Google génère le doute

Si la première manche de cette guerre informationnelle n’a pas bouleversé les positions concurrentielles faciales, elle donc a créé le germe du doute sur Google chez le grand public, les annonceurs, les partenaires, les influenceurs et les investisseurs. Elle relance la pression des concurrents pour bouleverser la position établie de Google dans le Search, et plus largement dans l’IA.

Cette bataille est d’autant plus cruciale pour Google qu’elle est existentielle : via le Search, elle impacte potentiellement plus de 50% de son chiffre d’affaires [ii].

Inversement, les risques sont proportionnellement bien plus faibles pour les concurrents, notamment Microsoft, pour lequel l’IA est un moteur stratégique qui va souvenir fortement tout le reste de ses activités – Office365, services cloud, etc. – et pour lequel la recherche Internet est avec Bing une activité accessoire[iii].

Dans cette bataille, Microsoft apparait clairement gagnant dans la première manche.

Cette guerre illustre l’asymétrie des risques entre leader et challenger. Innovateur majeur, « disrupteur » de ses prédécesseurs dans les années 2000, Google se trouve aujourd’hui dans une position défensive, sur une technologie d’IA (les LLM) qu’il a pourtant créée et dont il aurait dû être le premier bénéficiaire. Elle illustre aussi l’avantage de l’offensive. En jouant défensif à chaque étape (continuité de l’expérience utilisateur, IA responsable, sécurité…), Google a peiné à convaincre pleinement. Il a surtout été aidé par l’inertie des usages. Beaucoup d’utilisateurs ont néanmoins entraperçu de nouveaux horizons. Même si OpenAI et Bing n’ont pas encore massivement convaincu, ils ont effrité les défenses de Google. De nouveaux chocs – peut-être d’acteurs tiers – pourraient les ébranler plus massivement

Quel sera l’avenir  de cette confrontation ?
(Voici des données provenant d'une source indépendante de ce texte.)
-- ==== Sys2Proof/Certificates/Slice0/Obligations.lean ====
section
/-! DEFINITION. The statements for the provers. OBLIGATIONS.json lists them with the rules they formalise. -/

open Sys2Proof Sys2Proof.Machine

/-! ## Encoding -/

/-- A sanity statement: words of spec/95_test_vectors.md and of the rules' examples decode to the commands they
stand for (R80, R82, R91; T30-1 to T30-12). -/
def Obligations.SpecWordsDecode : Prop :=
  decode 0x00ABCDEF#32 = .ok .nop ∧ decode 0x01450064#32 = .ok (.noteOn 69 100) ∧
    decode 0x02450000#32 = .ok (.noteOff 69) ∧ decode 0x030A0020#32 = .ok (.ccWaveA 32) ∧
    decode 0x0411AC44#32 = .ok (.setLfoFreq 0xAC44) ∧ decode 0x05080800#32 = .ok (.presetField 8 0x0800) ∧
    decode 0x06000000#32 = .ok .presetCommit ∧ decode 0x07000000#32 = .ok .presetAbort ∧
    decode 0x08FFFFFF#32 = .ok .tick ∧ decode 0x09000000#32 = .error (.opcode 9) ∧
    decode 0x03040040#32 = .error (.ccId 4) ∧ decode 0x04140001#32 = .error (.setId 20)

/-- Decoding undoes encoding for every command with every operand value its fields admit (R80, R82, R91, R93), as words
and as the bytes of a transport, least-significant byte first on both ports (R65). -/
def Obligations.DecodeUndoesEncode : Prop :=
  (∀ i : Instr, decode (encode i) = .ok i) ∧
    (∀ (i : Instr) (rest : List Byte), decodeBytes (bytesOfWord (encode i) ++ rest) = .ok (i, rest)) ∧
    (∀ b0 b1 b2 b3 : Byte, (wordOfBytes b0 b1 b2 b3).toNat =
      b0.toNat + 256 * b1.toNat + 256 ^ 2 * b2.toNat + 256 ^ 3 * b3.toNat) ∧
    ∀ b0 b1 : Byte, (sampleOfBytes b0 b1).toNat = b0.toNat + 256 * b1.toNat ∧
      bytesOfSample (sampleOfBytes b0 b1) = [b0, b1]

/-- R90: two words that differ only in fields their command ignores decode alike, and the assembler writes those
fields as 0: encoding undoes decoding up to them. -/
def Obligations.UnusedFieldsAreIgnored : Prop :=
  (∀ (w w' : Word) (i : Instr), decode w = .ok i → w &&& i.usedMask = w' &&& i.usedMask → decode w' = .ok i) ∧
    ∀ (w : Word) (i : Instr), decode w = .ok i → encode i = w &&& i.usedMask

/-- The opcode table of R96: its masks, its disjointness, and that decoding is row selection; NOTE_ON and NOTE_OFF
match on `OP` only, and a word that selects no row executes as `NOP`. -/
def Obligations.DecodingIsRowSelection : Prop :=
  (∀ r ∈ opcodeTable, r.mask = 0xFF000000#32 ∨ r.mask = 0xFFFF0000#32) ∧
    (∀ i : Instr, i.row.mask = 0xFFFF0000#32 ↔ (opField (encode i) = 3 ∨ opField (encode i) = 4)) ∧
    (∀ (w : Word), ∀ r ∈ opcodeTable, ∀ r' ∈ opcodeTable, r.selects w = true → r'.selects w = true → r = r') ∧
    (∀ (w : Word) (i : Instr), decode w = .ok i → i.row ∈ opcodeTable ∧ i.row.selects w = true) ∧
    (∀ (w : Word), ∀ r ∈ opcodeTable, r.selects w = true → ∃ i, decode w = .ok i ∧ i.row = r) ∧
    (∀ w : Word, (∀ r ∈ opcodeTable, r.selects w = false) → decodeOrNop w = .nop)

/-! ## The step and the ports -/

/-- A step takes the command word at the head of the port and is `exec` of the command it decodes to, on the state
without that word. The machine is the engine of R9 at its own configuration: `exec` and `step` are `command` and
`stepWith` at `engine`. -/
def Obligations.StepRunsTheDecodedCommand : Prop :=
  (∀ (s : State) (w : Word) (ws : List Word) (i : Instr),
    s.rst = false → s.smpOut = none → s.cmdIn = w :: ws → decode w = .ok i →
      step s = exec i { s with cmdIn := ws }) ∧
    (∀ (i : Instr) (s : State), exec i s = .next ⟨command engine i s.toSynth⟩) ∧
    ∀ s : State, step s = .next ⟨stepWith engine s.toSynth⟩

/-- R247 and R89: `NOP` changes nothing at all, and every encoding of R89's table executes as `NOP`: the word is taken
and nothing else changes. -/
def Obligations.ReservedWordsExecuteAsNop : Prop :=
  (∀ s : State, exec .nop s = .next s) ∧
  ∀ (s : State) (w : Word) (ws : List Word), s.rst = false → s.smpOut = none → s.cmdIn = w :: ws →
    (9 ≤ (opField w).toNat ∨
      (opField w = 3 ∧ (aField w).toNat ∉ [0, 1, 2, 3, 8, 10, 11, 12, 13, 14]) ∨
      (opField w = 4 ∧ 20 ≤ (aField w).toNat) ∨
      (opField w = 5 ∧ 15 ≤ (aField w).toNat) ∨
      ((opField w = 1 ∨ opField w = 2) ∧ 128 ≤ (aField w).toNat)) →
    step s = .next { s with cmdIn := ws }

/-- While `rst` is asserted every step leaves every field of the engine at its reset value, takes no word and
withdraws a sample on the port (R340); under any configuration the parameter registers get its `RESET_PARAMS` (R342). -/
def Obligations.ResetInputRestoresResetState : Prop :=
  (∀ s : State, s.rst = true → ∃ t, step s = .next t ∧
    t = { State.reset with rst := true, cmdIn := s.cmdIn, smpReady := s.smpReady, sink := s.sink } ∧
    t.smpOut = none ∧ smpPort t.toSynth = none ∧ cmdReady t.toSynth = false) ∧
  ∀ (R : Type) (n : Nat) [NeZero n] (c : Config R n) (s : Synth R n), s.rst = true →
    (stepWith c s).params = c.resetParams ∧
      stepWith c s = { Synth.reset c with rst := true, cmdIn := s.cmdIn, smpReady := s.smpReady, sink := s.sink }

/-- A sample on the port goes to the sink when it is ready; while it is not, the engine waits and takes no command
(R84, R74). With nothing on either port the state is held (R330). -/
def Obligations.SampleWaitsForTheSink : Prop :=
  ∀ s : State, s.rst = false →
    (∀ y, s.smpOut = some y → s.smpReady = true → step s = .next { s with smpOut := none, sink := s.sink ++ [y] }) ∧
    (∀ y, s.smpOut = some y → s.smpReady = false → step s = .next s) ∧
    (s.smpOut = none → s.cmdIn = [] → step s = .next s)

/-- Outside reset, a step emits exactly one sample when it takes a TICK and none otherwise, and the samples emitted
before stay, in order: none dropped, none duplicated (R74). -/
def Obligations.OneSamplePerTickInOrder : Prop :=
  ∀ s t : State, s.rst = false → step s = .next t →
    (TakesTick s.toSynth → ∃ y, emitted t.toSynth = emitted s.toSynth ++ [y]) ∧
      (¬TakesTick s.toSynth → emitted t.toSynth = emitted s.toSynth)

/-- No command traps, faults or is declined, in any state (R310). -/
def Obligations.EveryStepIsSafe : Prop :=
  (∀ s : State, Safe s) ∧ ∀ (i : Instr) (s : State), ∃ t, exec i s = .next t

/-- The reset state holds the values of R341 and R342 in every field of the engine. -/
def Obligations.ResetValues : Prop :=
  (∀ i : Fin VOICES, State.reset.pool[i] =
    { note := -1, pressed := false, vel := 0, osc0 := ⟨0, 0⟩, osc1 := ⟨0, 0⟩, osc2 := ⟨0, 0⟩, env := ⟨.idle, 0⟩ }) ∧
  State.reset.params =
    { attack := 0, decay := 0, sustain := 1, release := 0, fAttack := 0, fDecay := 0, fSustain := 1, fRelease := 0,
      cutoff := 1, fEnvEn := false, waveA := .sine, waveB := .sine, waveC := .sine, detune := 0, amplitude := 1,
      lfoTarget := .off, lfoWave := .sine, lfoFreq := 0, arpEn := false, bpm := 120 } ∧
  State.reset.flt = ⟨0, 0, 0, 0⟩ ∧ State.reset.fenv = ⟨.idle, 0⟩ ∧ State.reset.lfo = ⟨0, 0, 0⟩ ∧
  State.reset.arp = ⟨0, 0⟩ ∧ (∀ i : Fin FIELDS, State.reset.stg[i] = 0 ∧ State.reset.stgv[i] = false) ∧
  State.reset.presetErr = false

/-! ## Invariants -/

/-- The machine's configuration and the ideal one of R10 have every property a claim about all exact configurations
assumes (U1, R176, R342); such a configuration meets U1 in its own operations; and what U1 alone gives, for any
realisation of `NUM` whatever: phases stay in `[0,1)` (R136), and what is clamped is in its range (R185, R231, R252). -/
def Obligations.EngineConfigurationIsLegal : Prop :=
  engine.Legal ∧ idealEngine.Legal ∧
    (∀ (K : Type) [Field K] [LinearOrder K] [IsStrictOrderedRing K] [FloorRing K] (n : Nat) (c : Config K n),
      c.Legal → c.Admissible) ∧
    ∀ (R : Type) (n : Nat) (c : Config R n), c.Admissible →
      (∀ phase f : R, c.num.le (c.num.ofRat 0) (phaseStep c phase f) = true ∧
        c.num.lt (phaseStep c phase f) (c.num.ofRat 1) = true) ∧
      (∀ v : Half, c.num.le (c.num.ofRat 0) (setTime c.num v) = true ∧ c.num.le (setTime c.num v) (c.num.ofRat 2) = true ∧
        c.num.le (c.num.ofRat 0) (setUnit c.num v) = true ∧ c.num.le (setUnit c.num v) (c.num.ofRat 1) = true) ∧
      ∀ (s : Synth R n) (count : Nat) (sum : R),
        c.num.le (c.num.ofRat 0) (resolveCutoff c s) = true ∧ c.num.le (resolveCutoff c s) (c.num.ofRat 1) = true ∧
        c.num.le (c.num.ofRat (-1)) (mixed c count sum s) = true ∧ c.num.le (mixed c count sum s) (c.num.ofRat 1) = true

/-- The invariant of R40 holds at reset, for every legal configuration and its own start-up patch. -/
def Obligations.ResetMeetsInvariant : Prop :=
  ∀ (K : Type) [Field K] [LinearOrder K] [IsStrictOrderedRing K] [FloorRing K] (n : Nat) [NeZero n] (c : Config K n),
    c.Legal → Inv c (Synth.reset c)

/-- Every step keeps the invariant of R40, from every state that has it. -/
def Obligations.StepKeepsInvariant : Prop :=
  ∀ s t : State, Inv engine s.toSynth → step s = .next t → Inv engine t.toSynth

/-- Every command and every step keep the invariant of R40 for every legal configuration: every ordered field, every
realisation of the numeric functions, every pool size, tuning reference, Decay target and start-up patch. -/
def Obligations.CommandsKeepInvariantForEveryConfiguration : Prop :=
  ∀ (K : Type) [Field K] [LinearOrder K] [IsStrictOrderedRing K] [FloorRing K] (n : Nat) [NeZero n] (c : Config K n)
    (s : Synth K n), c.Legal → Inv c s → (∀ i : Instr, Inv c (command c i s)) ∧ Inv c (stepWith c s)

/-- In a state of the invariant a TICK's filter output is in `[-1,1]` and the sample on the port is the quantised
output, within ±32767, for every legal configuration (R188, R233). -/
def Obligations.SamplesStayInRange : Prop :=
  ∀ (K : Type) [Field K] [LinearOrder K] [IsStrictOrderedRing K] [FloorRing K] (n : Nat) [NeZero n] (c : Config K n)
    (s : Synth K n), c.Legal → Inv c s →
    SignalOk (tick c s).flt.prevOut ∧
      ∃ y : Sample, (tick c s).smpOut = some y ∧ y.toInt = c.quantRound ((tick c s).flt.prevOut * c.fullScale) ∧
        -32767 ≤ y.toInt ∧ y.toInt ≤ 32767

/-- The engine never emits ±32767: a filter output strictly inside `(-1,1)` stays there, and its sample is within
±32766 (spec/95_test_vectors.md section 1). -/
def Obligations.FullScaleIsNeverReached : Prop :=
  ∀ s : State, Inv engine s.toSynth → -1 < s.flt.prevOut → s.flt.prevOut < 1 → ∃ t y, exec .tick s = .next t ∧
    -1 < t.flt.prevOut ∧ t.flt.prevOut < 1 ∧ t.smpOut = some y ∧ -32766 ≤ y.toInt ∧ y.toInt ≤ 32766

/-! ## The numeric functions -/

/-- `PI`, `SQRT` on the voice counts and `F` on the notes are the real values to within small bounds. The bounds are
the model's (assumption log 1). -/
def Obligations.ConstantsAreNearIdeal : Prop :=
  |((engine.num.pi : ℚ) : ℝ) - Real.pi| ≤ 1 / 10 ^ 19 ∧
    (∀ n : Nat, 1 ≤ n → n ≤ 6 → |((engine.num.sqrt n : ℚ) : ℝ) - Real.sqrt n| ≤ 1 / 10 ^ 18) ∧
    ∀ n : Nat, n ≤ 127 →
      |((engine.noteFreq n : ℚ) : ℝ) - 440 * (2 : ℝ) ^ (((n : ℝ) - 57) / 12)| ≤ 1 / 10 ^ 13

/-- `SIN2PI(p)` is the real sine of `2πp` to within `10^-15` at every rational phase. The bound is the model's
(assumption log 1). -/
def Obligations.SineIsNearIdeal : Prop :=
  ∀ p : ℚ, |((engine.num.sin2pi p : ℚ) : ℝ) - Real.sin (2 * Real.pi * p)| ≤ 1 / 10 ^ 15

/-- The note 57 is 440 Hz exactly, and an octave doubles the frequency exactly (R170, R177). -/
def Obligations.OctavesAreExact : Prop :=
  engine.noteFreq 57 = 440 ∧ engine.noteFreq 69 = 880 ∧ ∀ n : Int, engine.noteFreq (n + 12) = 2 * engine.noteFreq n

/-! ## Envelopes -/

/-- A time of 0 resolves in one advance: Attack goes to Decay at 1 (R113, R125), Decay snaps to its target and leaves
(R114), Release goes to Idle at 0 (R116, R125). -/
def Obligations.ZeroTimesResolveInOneAdvance : Prop :=
  ∀ (K : Type) [Field K] [LinearOrder K] [IsStrictOrderedRing K] [FloorRing K] (n : Nat) (c : Config K n)
    (e : Envelope K) (p : Adsr K), c.num.Exact →
    (e.state = .attack → p.a = 0 → envAdvance c e p = ⟨.decay, 1⟩) ∧
    (e.state = .decay → p.d = 0 → 0 < p.s → envAdvance c e p = ⟨.sustain, p.s⟩) ∧
    (e.state = .decay → p.d = 0 → p.s = 0 → envAdvance c e p = ⟨.release, c.decayTarget0 p.d p.s p.r⟩) ∧
    (e.state = .release → p.r = 0 → envAdvance c e p = ⟨.idle, 0⟩)

/-- Attack rises by `1/(a·RATE)` a call, from the trigger level or any other, and enters Decay, at 1, in the first call
that would reach 1 (R113, R118). -/
def Obligations.AttackRisesLinearly : Prop :=
  ∀ (K : Type) [Field K] [LinearOrder K] [IsStrictOrderedRing K] [FloorRing K] (n : Nat) (c : Config K n)
    (e : Envelope K) (p : Adsr K), c.num.Exact → 0 < c.rate → 0 < p.a →
    envTrigger c e = ⟨.attack, 1 / 1000⟩ ∧
    ∀ (level : K) (m : Nat), level + m / (p.a * c.rate) < 1 →
      (fun e => envAdvance c e p)^[m] ⟨.attack, level⟩ = ⟨.attack, level + m / (p.a * c.rate)⟩ ∧
      (1 ≤ level + ((m : K) + 1) / (p.a * c.rate) →
        (fun e => envAdvance c e p)^[m + 1] ⟨.attack, level⟩ = ⟨.decay, 1⟩)
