theorem idealEngine_noteFreq (m : Int) : idealEngine.noteFreq m = 440 * (2 : ℝ) ^ (((m : ℝ) - 57) / 12) := by
  rw [noteFreq_eq idealEngine_exact]; norm_num [idealEngine, defaultConfig, idealNum, exactNum]

theorem idealEngine_octave (m : Int) : idealEngine.noteFreq (m + 12) = 2 * idealEngine.noteFreq m := by
  have h : (((m + 12 : Int) : ℝ) - 57) / 12 = ((m : ℝ) - 57) / 12 + 1 := by push_cast; ring
  rw [idealEngine_noteFreq, idealEngine_noteFreq, h, Real.rpow_add_one two_ne_zero]; ring

theorem five_le_idealEngine_noteFreq (m : Nat) : 5 ≤ idealEngine.noteFreq m := by
  have hexp : (-5 : ℝ) ≤ (((m : Int) : ℝ) - 57) / 12 := by
    have h : (0 : ℝ) ≤ (m : Int) := by exact_mod_cast m.zero_le
    linarith
  have hpow := Real.rpow_le_rpow_of_exponent_le one_le_two hexp
  have h5 : (2 : ℝ) ^ (-5 : ℝ) = 1 / 32 := by
    rw [Real.rpow_neg zero_le_two]; norm_num
  rw [idealEngine_noteFreq]
  linarith

theorem idealEngine_legal : idealEngine.Legal where
  exact := idealEngine_exact
  rate_large := by decide
  sin_zero := by simp [idealEngine_sin2pi]
  sin_quarter := by
    rw [idealEngine_sin2pi, show 2 * Real.pi * (1 / 4) = Real.pi / 2 by ring, Real.sin_pi_div_two]
  sin_half := by
    rw [idealEngine_sin2pi, show 2 * Real.pi * (1 / 2) = Real.pi by ring, Real.sin_pi]
  sin_three_quarters := by
    rw [idealEngine_sin2pi, show 2 * Real.pi * (3 / 4) = Real.pi / 2 + Real.pi by ring, Real.sin_add_pi,
      Real.sin_pi_div_two]
  sin_bound _ := Real.abs_sin_le_one _
  pow2_zero := Real.rpow_zero 2
  octave m hm := by
    rw [idealEngine_octave, sub_self, abs_zero]
    have h := five_le_idealEngine_noteFreq m
    positivity
  freq_floor m _ := five_le_idealEngine_noteFreq m
  sqrt_one := Real.sqrt_one
  sqrt_four := by
    rw [show (4 : ℝ) = 2 ^ 2 by norm_num]; exact Real.sqrt_sq zero_le_two
  one_le_sqrt _ hm := Real.one_le_sqrt.mpr (by exact_mod_cast hm)
  pi_pos := Real.pi_pos
  target_level _ _ _ h0 h1 := ⟨h0, h1⟩
  quant_bound _ hy := abs_truncate_mul_le hy _
  full_scale_le := le_rfl
  reset_params := Params.reset_ok idealEngine_exact

/-! ## Legal configurations are admissible -/

theorem admissible_of_legal {K : Type} [Field K] [LinearOrder K] [IsStrictOrderedRing K] [FloorRing K] {n : Nat}
    {c : Config K n} (h : c.Legal) : c.Admissible := by
  have hN := h.exact
  exact {
    lt_exact := fun p q _ _ => by simp [hN.lt, hN.ofRat]
    le_exact := fun p q _ _ => by simp [hN.le, hN.ofRat]
    eq_exact := fun p q _ _ => by simp [hN.eq, hN.ofRat]
    sin_zero := by simpa [hN.ofRat] using h.sin_zero
    sin_quarter := by simpa [hN.ofRat] using h.sin_quarter
    sin_half := by simpa [hN.ofRat] using h.sin_half
    sin_three_quarters := by simpa [hN.ofRat] using h.sin_three_quarters
    sin_bound := by simpa [hN.ofRat, hN.le, hN.abs] using h.sin_bound
    pow2_zero := by simpa [hN.ofRat] using h.pow2_zero
    octave := fun m hm => by
      simpa [hN.ofRat, hN.le, hN.abs, hN.sub, hN.mul, div_eq_inv_mul] using h.octave m hm
    sqrt_one := by simpa [hN.ofRat] using h.sqrt_one
    sqrt_four := by simpa [hN.ofRat] using h.sqrt_four
    one_le_sqrt := fun m hm => by simpa [hN.ofRat, hN.le] using h.one_le_sqrt m hm
    frac_range := fun x => by
      simpa [frac_eq_fract hN, hN.ofRat, hN.le, hN.lt] using And.intro (Int.fract_nonneg x) (Int.fract_lt_one x)
    clamp_range := fun x lo hi hle => by
      have hle' : lo ≤ hi := by simpa [hN.le] using hle
      simpa [hN.le] using And.intro (le_clamp hN x hle') (clamp_le hN x hle')
    trunc_range := fun y hy => by
      have hy' : |y| ≤ 1 := by simpa [hN.le, hN.abs, hN.ofRat] using hy
      simpa [hN.trunc, hN.mul, hN.ofRat] using abs_truncate_mul_le hy' 32767
    add_mono := fun x y z hxy => by simpa [hN.le, hN.add] using hxy
    mul_mono := fun x y z hxy hz => by
      have hxy' : x ≤ y := by simpa [hN.le] using hxy
      have hz' : 0 ≤ z := by simpa [hN.le, hN.ofRat] using hz
      simpa [hN.le, hN.mul] using
        And.intro (mul_le_mul_of_nonneg_right hxy' hz') (mul_le_mul_of_nonneg_left hxy' hz') }

/-! ## What U1 alone gives -/

section Admissible

variable {R : Type} {n : Nat} {c : Config R n}

/-- A clamp between two of the numbers of U1 item 1 is between them. -/
theorem clamp_between (h : c.Admissible) (x : R) {p q : ℚ} (hp : Representable c.rate p) (hq : Representable c.rate q)
    (hpq : p ≤ q) :
    c.num.le (c.num.ofRat p) (clamp c.num x (c.num.ofRat p) (c.num.ofRat q)) = true ∧
      c.num.le (clamp c.num x (c.num.ofRat p) (c.num.ofRat q)) (c.num.ofRat q) = true :=
  h.clamp_range _ _ _ (by rw [h.le_exact p q hp hq]; exact decide_eq_true hpq)

theorem representable_zero (rate : Nat) : Representable rate 0 := .inl (by simp)

theorem representable_one (rate : Nat) : Representable rate 1 := .inl (by simp)

theorem representable_neg_one (rate : Nat) : Representable rate (-1) := .inl (by simp)

theorem representable_two (rate : Nat) : Representable rate 2 := .inl (by simp)

theorem setTime_range (h : c.Admissible) (v : Half) :
    c.num.le (c.num.ofRat 0) (setTime c.num v) = true ∧ c.num.le (setTime c.num v) (c.num.ofRat 2) = true :=
  clamp_between h _ (representable_zero _) (representable_two _) zero_le_two

theorem setUnit_range (h : c.Admissible) (v : Half) :
    c.num.le (c.num.ofRat 0) (setUnit c.num v) = true ∧ c.num.le (setUnit c.num v) (c.num.ofRat 1) = true :=
  clamp_between h _ (representable_zero _) (representable_one _) zero_le_one

theorem resolveCutoff_range (h : c.Admissible) (s : Synth R n) :
    c.num.le (c.num.ofRat 0) (resolveCutoff c s) = true ∧ c.num.le (resolveCutoff c s) (c.num.ofRat 1) = true :=
  clamp_between h _ (representable_zero _) (representable_one _) zero_le_one

theorem mixed_range (h : c.Admissible) (count : Nat) (sum : R) (s : Synth R n) :
    c.num.le (c.num.ofRat (-1)) (mixed c count sum s) = true ∧ c.num.le (mixed c count sum s) (c.num.ofRat 1) = true :=
  clamp_between h _ (representable_neg_one _) (representable_one _) (by norm_num)

end Admissible

/-- Settles O12: the two configurations field by field, each item of U1 from exact arithmetic, and the ranges from items
1, 5 and 6. -/
theorem engineConfigurationIsLegal : Obligations.EngineConfigurationIsLegal := by
  refine ⟨engine_legal, idealEngine_legal, fun K _ _ _ _ n c h => admissible_of_legal h, fun R n c h => ⟨?_, ?_, ?_⟩⟩
  · exact fun phase f => h.frac_range _
  · exact fun v => ⟨(setTime_range h v).1, (setTime_range h v).2, (setUnit_range h v).1, (setUnit_range h v).2⟩
  · exact fun s count sum => ⟨(resolveCutoff_range h s).1, (resolveCutoff_range h s).2,
      (mixed_range h count sum s).1, (mixed_range h count sum s).2⟩
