-- ==== Sys2Proof/Decode.lean ====
section
/-!
DEFINITION. The decoder, total on any words and bytes, and the encoder beside it, both written from the layouts of
R58, R61, R62, R64, R67, R69 (control core) and R70, R162, R165-R185 (engine words). A unit is up to two prefixes
and one instruction (R65). An engine word of class 110 has its meaning from the engine that issues it.
-/

namespace Sys2Proof

/-- The engine whose queue a word stands in (R151). -/
inductive EngineKind where
  /-- queue MQ -/
  | matrix
  /-- queues CQ0-CQ7 -/
  | copy
  /-- queues XQ0-XQ3 -/
  | transfer
  deriving DecidableEq, Repr

/-- The engine of queue field `q` (R69, R151). -/
def EngineKind.ofQueue (q : Nat) : EngineKind :=
  if q = 0 then .matrix else if q < 9 then .copy else .transfer

/-- Bits lo+n-1..lo of a word read as a number. -/
def bits (w lo n : Nat) : Nat := w / 2 ^ lo % 2 ^ n

/-- A field of a word (R58). -/
def fld (w lo n : Nat) : BitVec n := BitVec.ofNat n (bits w lo n)

/-- A one-bit field of a word. -/
def flag (w lo : Nat) : Bool := bits w lo 1 == 1

/-- The memory operand of format M (R58, R62). -/
def memArg (w : Nat) (hi : Option (BitVec 26)) : MemArg :=
  { base := fld w 16 5, mode := fld w 14 2, mreg := fld w 11 3, sp := fld w 9 2, off := fld w 0 9, hi := hi }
Il est encore difficile à prévoir. La technologie de LLM est encore jeune. Les usages sont encore émergents. Les nouveaux acteurs prolifèrent. En outre, la bataille va très vite s’étendre de l’échiquier économique aux échiquiers sociétaux et politiques. Les débats sur la propriété intellectuelles, comme les exigences en termes de conformité et de responsabilité se multiplient. Les risques sociétaux de l’IA sur l’emploi, et plus largement, l’humanité, inquiètent. Le 22 mars 2023, 1000 scientifiques dont Elon Musk signaient une lettre ouverte alertant sur ces multiples dangers et appelant à une pause. En Europe et aux USA, les politiques s’apprêtent à légiférer. En Chine, ils le font déjà.  

Google sera au cœur de ces batailles. Son principal concurrent, Microsoft, a su se réinventer face à des crises existentielles similaires (Internet dans les années 90, l’open source dans les années 2000, le cloud dans les années 2010). Google aura-t-il cette capacité, alors qu’il n’avait pas rencontré de rival sérieux sur son cœur de métier depuis des décennies ? Pour Google plus que pour tout autre acteur et compte tenu de sa mission affichée d’ « organiser les informations à l’échelle mondiale pour les rendre accessibles et utiles à tous », cette guerre sera totalement informationnelle. Comme le souligne Sundar Pichai le 5 septembre 2023, à l’aube des 25 ans de Google : qu’à fait Google jusque-là sinon d’aider le monde à trouver des réponses à ses questions du quotidien ? Pour les 25 prochaines années, d’ici 2048, l’enjeu sera de répondre aux questions de l’avenir et de chercher de nouvelles frontières. Google a des atouts dans cette bataille. Mais, tout en restant prudent, il devra désormais être offensif. 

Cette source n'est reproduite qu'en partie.